EXERCISE
Write out the data below exactly, from its first line to the line containing "after reset. -/", that line included.

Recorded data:
------------------------
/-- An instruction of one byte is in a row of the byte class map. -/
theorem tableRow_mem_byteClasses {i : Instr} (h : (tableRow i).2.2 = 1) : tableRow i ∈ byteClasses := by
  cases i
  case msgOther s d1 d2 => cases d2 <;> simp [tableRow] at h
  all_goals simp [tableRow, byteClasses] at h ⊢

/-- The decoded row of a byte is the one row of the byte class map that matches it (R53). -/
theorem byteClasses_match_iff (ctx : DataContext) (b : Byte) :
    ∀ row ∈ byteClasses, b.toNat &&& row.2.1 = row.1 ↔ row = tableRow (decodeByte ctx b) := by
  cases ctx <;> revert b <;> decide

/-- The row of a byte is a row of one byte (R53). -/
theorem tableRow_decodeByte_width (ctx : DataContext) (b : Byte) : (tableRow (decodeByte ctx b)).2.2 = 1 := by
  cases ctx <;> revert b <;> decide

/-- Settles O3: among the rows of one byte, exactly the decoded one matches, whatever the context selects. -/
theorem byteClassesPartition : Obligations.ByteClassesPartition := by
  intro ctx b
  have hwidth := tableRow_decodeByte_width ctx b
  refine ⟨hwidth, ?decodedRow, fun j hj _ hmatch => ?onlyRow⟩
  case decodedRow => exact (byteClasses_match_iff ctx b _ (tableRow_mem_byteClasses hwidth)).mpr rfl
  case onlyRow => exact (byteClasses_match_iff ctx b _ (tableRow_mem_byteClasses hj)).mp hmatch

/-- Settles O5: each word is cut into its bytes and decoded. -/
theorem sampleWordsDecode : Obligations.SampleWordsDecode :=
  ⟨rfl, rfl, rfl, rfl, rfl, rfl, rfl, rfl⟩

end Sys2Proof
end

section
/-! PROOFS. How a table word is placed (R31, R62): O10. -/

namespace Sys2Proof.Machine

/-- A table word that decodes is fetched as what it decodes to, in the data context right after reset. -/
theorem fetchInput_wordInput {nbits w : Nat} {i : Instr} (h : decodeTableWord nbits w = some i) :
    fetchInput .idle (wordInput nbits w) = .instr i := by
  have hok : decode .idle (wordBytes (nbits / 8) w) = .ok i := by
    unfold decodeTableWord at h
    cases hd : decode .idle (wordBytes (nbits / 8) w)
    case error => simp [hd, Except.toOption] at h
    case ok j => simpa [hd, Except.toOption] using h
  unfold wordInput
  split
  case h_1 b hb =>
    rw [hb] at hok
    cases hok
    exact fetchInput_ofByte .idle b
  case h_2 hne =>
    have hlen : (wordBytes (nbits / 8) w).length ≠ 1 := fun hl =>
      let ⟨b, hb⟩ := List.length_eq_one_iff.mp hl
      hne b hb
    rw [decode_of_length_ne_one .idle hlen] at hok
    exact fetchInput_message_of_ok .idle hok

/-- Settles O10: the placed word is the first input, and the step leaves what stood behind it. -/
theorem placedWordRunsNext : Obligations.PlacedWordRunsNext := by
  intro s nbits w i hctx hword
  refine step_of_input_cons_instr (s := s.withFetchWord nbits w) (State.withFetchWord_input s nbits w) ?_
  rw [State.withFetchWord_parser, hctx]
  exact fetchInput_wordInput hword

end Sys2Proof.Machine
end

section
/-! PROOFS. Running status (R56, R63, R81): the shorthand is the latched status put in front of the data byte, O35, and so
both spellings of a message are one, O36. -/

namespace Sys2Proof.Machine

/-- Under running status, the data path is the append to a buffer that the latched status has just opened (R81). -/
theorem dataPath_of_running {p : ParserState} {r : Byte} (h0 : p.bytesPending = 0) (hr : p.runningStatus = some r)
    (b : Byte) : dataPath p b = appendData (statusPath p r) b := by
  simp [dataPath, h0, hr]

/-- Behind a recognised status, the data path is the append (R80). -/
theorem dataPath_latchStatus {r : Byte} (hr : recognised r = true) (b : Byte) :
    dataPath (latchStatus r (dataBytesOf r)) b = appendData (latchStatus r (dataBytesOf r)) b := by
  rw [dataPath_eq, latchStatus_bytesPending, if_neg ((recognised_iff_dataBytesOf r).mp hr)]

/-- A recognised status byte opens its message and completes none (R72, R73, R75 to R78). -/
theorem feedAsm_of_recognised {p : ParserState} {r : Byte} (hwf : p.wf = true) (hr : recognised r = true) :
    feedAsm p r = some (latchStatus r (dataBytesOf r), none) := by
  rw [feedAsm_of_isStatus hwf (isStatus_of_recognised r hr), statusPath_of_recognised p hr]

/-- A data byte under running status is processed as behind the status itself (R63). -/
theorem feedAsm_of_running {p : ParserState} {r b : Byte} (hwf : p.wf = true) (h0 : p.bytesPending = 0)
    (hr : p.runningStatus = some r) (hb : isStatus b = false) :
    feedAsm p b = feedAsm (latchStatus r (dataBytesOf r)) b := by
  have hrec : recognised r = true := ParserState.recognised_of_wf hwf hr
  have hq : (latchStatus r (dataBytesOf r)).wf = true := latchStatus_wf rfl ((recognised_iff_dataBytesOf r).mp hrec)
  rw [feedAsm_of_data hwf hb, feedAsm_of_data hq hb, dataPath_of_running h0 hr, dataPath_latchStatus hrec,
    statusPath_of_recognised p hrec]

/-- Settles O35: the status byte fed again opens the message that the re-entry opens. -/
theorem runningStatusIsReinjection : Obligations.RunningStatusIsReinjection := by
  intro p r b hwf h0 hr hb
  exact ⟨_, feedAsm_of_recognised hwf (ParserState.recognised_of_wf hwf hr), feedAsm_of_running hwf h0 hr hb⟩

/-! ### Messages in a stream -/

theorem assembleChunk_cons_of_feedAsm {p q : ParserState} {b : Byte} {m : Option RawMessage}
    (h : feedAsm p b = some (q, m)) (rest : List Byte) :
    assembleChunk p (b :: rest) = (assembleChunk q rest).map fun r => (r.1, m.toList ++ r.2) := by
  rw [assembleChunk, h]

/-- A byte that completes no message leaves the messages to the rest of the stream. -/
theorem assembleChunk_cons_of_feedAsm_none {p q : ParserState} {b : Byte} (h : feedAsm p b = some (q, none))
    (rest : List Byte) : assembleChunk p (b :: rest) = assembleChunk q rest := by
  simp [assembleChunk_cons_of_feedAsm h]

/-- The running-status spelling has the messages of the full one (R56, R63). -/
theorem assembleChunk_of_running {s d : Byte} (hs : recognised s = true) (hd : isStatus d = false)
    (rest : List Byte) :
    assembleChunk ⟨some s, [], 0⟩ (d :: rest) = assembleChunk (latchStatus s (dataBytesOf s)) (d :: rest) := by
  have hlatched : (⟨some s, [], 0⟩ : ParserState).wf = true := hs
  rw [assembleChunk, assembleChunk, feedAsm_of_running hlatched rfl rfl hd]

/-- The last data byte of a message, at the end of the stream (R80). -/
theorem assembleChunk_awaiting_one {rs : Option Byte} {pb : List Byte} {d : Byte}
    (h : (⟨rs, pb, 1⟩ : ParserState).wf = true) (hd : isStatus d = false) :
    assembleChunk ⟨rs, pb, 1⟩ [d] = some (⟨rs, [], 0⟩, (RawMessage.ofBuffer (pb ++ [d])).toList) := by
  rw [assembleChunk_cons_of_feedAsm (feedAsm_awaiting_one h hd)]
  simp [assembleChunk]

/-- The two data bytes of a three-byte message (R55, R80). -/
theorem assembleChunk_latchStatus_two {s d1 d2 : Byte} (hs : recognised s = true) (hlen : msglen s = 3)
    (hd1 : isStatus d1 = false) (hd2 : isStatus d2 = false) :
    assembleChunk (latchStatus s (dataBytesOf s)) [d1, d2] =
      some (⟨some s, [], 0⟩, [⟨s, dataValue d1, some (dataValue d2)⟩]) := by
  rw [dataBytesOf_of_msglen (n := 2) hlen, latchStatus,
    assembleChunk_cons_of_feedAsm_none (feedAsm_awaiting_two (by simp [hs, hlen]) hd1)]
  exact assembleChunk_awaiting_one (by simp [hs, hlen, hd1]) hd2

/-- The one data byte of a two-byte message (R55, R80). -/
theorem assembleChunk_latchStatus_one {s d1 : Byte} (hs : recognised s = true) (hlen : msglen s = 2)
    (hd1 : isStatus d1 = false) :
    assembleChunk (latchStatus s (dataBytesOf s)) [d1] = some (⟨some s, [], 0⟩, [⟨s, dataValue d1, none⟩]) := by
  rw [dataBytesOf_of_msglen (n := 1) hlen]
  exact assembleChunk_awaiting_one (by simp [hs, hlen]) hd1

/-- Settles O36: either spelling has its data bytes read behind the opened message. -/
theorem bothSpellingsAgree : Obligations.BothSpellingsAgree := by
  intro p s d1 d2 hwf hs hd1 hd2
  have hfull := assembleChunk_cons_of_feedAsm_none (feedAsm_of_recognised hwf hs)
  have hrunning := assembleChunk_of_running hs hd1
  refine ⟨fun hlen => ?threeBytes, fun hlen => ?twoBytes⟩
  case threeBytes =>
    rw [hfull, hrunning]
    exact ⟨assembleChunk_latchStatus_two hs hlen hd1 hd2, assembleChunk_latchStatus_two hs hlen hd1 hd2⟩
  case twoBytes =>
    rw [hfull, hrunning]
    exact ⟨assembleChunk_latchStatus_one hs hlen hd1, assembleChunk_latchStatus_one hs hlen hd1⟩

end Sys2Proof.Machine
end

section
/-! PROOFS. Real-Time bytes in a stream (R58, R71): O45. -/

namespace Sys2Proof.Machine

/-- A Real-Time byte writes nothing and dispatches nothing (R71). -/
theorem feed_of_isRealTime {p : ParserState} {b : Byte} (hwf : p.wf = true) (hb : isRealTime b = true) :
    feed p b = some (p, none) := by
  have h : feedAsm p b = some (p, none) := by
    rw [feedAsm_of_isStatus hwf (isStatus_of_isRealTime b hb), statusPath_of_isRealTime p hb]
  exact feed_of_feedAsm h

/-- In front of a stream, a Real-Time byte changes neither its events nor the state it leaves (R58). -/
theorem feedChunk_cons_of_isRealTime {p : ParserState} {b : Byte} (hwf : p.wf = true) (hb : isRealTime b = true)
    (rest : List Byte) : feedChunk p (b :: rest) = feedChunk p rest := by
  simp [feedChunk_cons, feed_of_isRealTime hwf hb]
------------------------
YOUR RESPONSE
/-- An instruction of one byte is in a row of the byte class map. -/
theorem tableRow_mem_byteClasses {i : Instr} (h : (tableRow i).2.2 = 1) : tableRow i ∈ byteClasses := by
  cases i
  case msgOther s d1 d2 => cases d2 <;> simp [tableRow] at h
  all_goals simp [tableRow, byteClasses] at h ⊢

/-- The decoded row of a byte is the one row of the byte class map that matches it (R53). -/
theorem byteClasses_match_iff (ctx : DataContext) (b : Byte) :
    ∀ row ∈ byteClasses, b.toNat &&& row.2.1 = row.1 ↔ row = tableRow (decodeByte ctx b) := by
  cases ctx <;> revert b <;> decide

/-- The row of a byte is a row of one byte (R53). -/
theorem tableRow_decodeByte_width (ctx : DataContext) (b : Byte) : (tableRow (decodeByte ctx b)).2.2 = 1 := by
  cases ctx <;> revert b <;> decide

/-- Settles O3: among the rows of one byte, exactly the decoded one matches, whatever the context selects. -/
theorem byteClassesPartition : Obligations.ByteClassesPartition := by
  intro ctx b
  have hwidth := tableRow_decodeByte_width ctx b
  refine ⟨hwidth, ?decodedRow, fun j hj _ hmatch => ?onlyRow⟩
  case decodedRow => exact (byteClasses_match_iff ctx b _ (tableRow_mem_byteClasses hwidth)).mpr rfl
  case onlyRow => exact (byteClasses_match_iff ctx b _ (tableRow_mem_byteClasses hj)).mp hmatch

/-- Settles O5: each word is cut into its bytes and decoded. -/
theorem sampleWordsDecode : Obligations.SampleWordsDecode :=
  ⟨rfl, rfl, rfl, rfl, rfl, rfl, rfl, rfl⟩

end Sys2Proof
end

section
/-! PROOFS. How a table word is placed (R31, R62): O10. -/

namespace Sys2Proof.Machine

/-- A table word that decodes is fetched as what it decodes to, in the data context right after reset. -/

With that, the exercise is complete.